:: DATA TO EXAMINE

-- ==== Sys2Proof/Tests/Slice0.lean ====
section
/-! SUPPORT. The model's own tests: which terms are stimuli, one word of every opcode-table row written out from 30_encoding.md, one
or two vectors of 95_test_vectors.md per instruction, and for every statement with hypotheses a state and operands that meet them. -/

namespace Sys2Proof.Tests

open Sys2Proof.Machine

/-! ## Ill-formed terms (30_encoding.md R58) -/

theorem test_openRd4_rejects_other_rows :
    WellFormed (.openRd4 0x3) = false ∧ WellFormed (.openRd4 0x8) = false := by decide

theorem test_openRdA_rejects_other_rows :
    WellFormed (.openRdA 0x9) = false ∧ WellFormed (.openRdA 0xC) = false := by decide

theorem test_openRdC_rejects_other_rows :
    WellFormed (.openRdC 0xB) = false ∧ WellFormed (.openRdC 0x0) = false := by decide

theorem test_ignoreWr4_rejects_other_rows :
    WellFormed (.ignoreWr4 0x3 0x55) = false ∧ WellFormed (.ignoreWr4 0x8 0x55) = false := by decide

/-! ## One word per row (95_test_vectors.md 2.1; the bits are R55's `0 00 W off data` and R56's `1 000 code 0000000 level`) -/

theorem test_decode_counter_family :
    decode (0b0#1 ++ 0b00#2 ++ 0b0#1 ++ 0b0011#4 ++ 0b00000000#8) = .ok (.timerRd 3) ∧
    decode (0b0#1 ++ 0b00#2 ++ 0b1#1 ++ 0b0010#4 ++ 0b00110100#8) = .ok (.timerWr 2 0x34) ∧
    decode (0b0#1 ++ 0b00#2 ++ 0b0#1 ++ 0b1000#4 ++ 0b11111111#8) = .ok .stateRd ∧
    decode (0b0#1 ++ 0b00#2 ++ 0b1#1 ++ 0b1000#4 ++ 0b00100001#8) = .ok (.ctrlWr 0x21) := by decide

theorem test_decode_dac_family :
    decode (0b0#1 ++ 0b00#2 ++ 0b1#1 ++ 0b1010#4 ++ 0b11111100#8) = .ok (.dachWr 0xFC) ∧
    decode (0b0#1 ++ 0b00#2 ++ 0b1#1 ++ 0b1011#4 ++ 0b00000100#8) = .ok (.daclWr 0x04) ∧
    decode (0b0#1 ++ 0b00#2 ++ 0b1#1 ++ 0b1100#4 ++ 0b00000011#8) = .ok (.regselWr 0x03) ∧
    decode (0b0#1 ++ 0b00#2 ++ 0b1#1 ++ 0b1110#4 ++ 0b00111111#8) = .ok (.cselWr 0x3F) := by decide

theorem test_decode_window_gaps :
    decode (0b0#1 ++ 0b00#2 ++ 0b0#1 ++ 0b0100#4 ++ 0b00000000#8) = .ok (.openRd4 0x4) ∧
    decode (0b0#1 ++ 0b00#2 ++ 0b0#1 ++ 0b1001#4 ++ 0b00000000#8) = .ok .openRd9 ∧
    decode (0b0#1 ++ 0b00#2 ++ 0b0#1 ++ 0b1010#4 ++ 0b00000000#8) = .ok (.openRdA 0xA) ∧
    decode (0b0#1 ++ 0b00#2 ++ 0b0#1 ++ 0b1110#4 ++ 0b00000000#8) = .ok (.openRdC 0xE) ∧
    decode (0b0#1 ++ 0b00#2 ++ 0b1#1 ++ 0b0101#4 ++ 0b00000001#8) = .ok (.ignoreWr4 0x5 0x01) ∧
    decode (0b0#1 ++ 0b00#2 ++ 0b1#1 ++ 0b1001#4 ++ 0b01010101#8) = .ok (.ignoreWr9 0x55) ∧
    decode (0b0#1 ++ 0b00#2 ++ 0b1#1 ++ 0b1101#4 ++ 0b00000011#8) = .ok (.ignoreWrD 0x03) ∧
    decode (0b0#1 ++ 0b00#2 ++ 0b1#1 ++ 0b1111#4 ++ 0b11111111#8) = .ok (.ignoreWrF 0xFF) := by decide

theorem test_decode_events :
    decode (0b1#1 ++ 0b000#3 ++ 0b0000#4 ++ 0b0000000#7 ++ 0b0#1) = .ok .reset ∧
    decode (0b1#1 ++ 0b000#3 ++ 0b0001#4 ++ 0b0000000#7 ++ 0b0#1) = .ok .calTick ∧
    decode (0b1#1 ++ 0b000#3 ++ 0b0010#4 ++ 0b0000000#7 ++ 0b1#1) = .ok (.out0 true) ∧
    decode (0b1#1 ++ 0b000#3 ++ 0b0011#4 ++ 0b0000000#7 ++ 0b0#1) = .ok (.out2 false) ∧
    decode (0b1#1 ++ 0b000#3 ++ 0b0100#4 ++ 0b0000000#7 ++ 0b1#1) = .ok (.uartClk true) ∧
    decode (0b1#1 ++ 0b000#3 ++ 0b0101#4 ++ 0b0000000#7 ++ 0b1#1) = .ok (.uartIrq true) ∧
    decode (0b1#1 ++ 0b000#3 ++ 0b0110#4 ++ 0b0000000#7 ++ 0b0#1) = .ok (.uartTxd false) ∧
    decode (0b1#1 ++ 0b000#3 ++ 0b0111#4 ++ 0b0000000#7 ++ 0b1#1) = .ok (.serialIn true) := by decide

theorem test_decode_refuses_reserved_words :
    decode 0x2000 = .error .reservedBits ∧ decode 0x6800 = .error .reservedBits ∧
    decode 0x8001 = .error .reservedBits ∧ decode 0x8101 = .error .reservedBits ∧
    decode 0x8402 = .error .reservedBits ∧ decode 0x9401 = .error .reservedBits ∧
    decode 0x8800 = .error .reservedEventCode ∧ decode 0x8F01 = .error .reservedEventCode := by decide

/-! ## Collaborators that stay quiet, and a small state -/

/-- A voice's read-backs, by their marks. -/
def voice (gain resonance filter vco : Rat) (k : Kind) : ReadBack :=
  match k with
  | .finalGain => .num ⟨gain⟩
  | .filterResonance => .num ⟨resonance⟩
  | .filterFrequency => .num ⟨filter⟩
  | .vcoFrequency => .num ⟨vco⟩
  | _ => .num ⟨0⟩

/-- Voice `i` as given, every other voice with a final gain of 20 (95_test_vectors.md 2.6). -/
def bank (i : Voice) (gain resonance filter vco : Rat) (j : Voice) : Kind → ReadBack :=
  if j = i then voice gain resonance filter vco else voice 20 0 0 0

::::
:: DATA TO EXAMINE

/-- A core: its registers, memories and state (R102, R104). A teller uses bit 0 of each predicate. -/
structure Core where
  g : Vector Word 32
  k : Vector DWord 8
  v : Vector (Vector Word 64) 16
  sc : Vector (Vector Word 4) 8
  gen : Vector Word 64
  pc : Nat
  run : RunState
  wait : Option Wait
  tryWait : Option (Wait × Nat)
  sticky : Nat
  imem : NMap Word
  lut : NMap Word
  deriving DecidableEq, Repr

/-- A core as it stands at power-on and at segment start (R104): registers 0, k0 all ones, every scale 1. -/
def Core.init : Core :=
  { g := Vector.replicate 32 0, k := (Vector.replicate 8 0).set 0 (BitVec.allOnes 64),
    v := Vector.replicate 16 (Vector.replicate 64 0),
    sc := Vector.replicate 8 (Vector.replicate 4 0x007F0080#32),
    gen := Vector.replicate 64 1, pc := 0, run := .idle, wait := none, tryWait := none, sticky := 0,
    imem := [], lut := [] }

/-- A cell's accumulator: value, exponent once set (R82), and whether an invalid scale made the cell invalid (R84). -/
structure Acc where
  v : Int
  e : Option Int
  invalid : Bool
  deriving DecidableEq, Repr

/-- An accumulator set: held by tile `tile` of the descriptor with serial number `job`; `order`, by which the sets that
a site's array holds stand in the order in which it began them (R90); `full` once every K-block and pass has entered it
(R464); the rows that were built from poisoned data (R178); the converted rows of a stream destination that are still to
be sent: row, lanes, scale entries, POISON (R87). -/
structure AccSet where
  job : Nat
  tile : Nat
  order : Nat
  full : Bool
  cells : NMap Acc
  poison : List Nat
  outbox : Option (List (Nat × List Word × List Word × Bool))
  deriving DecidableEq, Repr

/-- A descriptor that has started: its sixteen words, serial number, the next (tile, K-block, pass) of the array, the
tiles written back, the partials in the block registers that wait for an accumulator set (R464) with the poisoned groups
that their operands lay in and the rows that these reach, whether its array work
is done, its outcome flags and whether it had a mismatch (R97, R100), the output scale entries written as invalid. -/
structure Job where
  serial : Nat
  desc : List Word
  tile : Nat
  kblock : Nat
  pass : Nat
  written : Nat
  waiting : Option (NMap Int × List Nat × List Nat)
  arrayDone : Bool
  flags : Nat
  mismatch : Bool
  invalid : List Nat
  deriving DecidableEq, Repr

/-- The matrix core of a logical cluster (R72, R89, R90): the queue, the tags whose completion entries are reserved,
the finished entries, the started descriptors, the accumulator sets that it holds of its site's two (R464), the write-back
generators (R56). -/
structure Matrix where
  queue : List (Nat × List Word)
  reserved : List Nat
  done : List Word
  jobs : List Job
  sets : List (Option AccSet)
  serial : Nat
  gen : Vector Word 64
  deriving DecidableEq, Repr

::::

■ WORK REQUEST
Retype only the lines above between the line with "wait : Option Wait" and the line with "g := Vector.replicate", counting those two lines as well, and keep every character as it is.

■ TASK SOLUTION
  wait : Option Wait
  tryWait : Option (Wait × Nat)
  sticky : Nat
  imem : NMap Word
  lut : NMap Word
  deriving DecidableEq, Repr

/-- A core as it stands at power-on and at segment start (R104): registers 0, k0 all ones, every scale 1. -/
def Core.init : Core :=
  { g := Vector.replicate 32 0, k := (Vector.replicate 8 0).set 0 (BitVec.allOnes 64),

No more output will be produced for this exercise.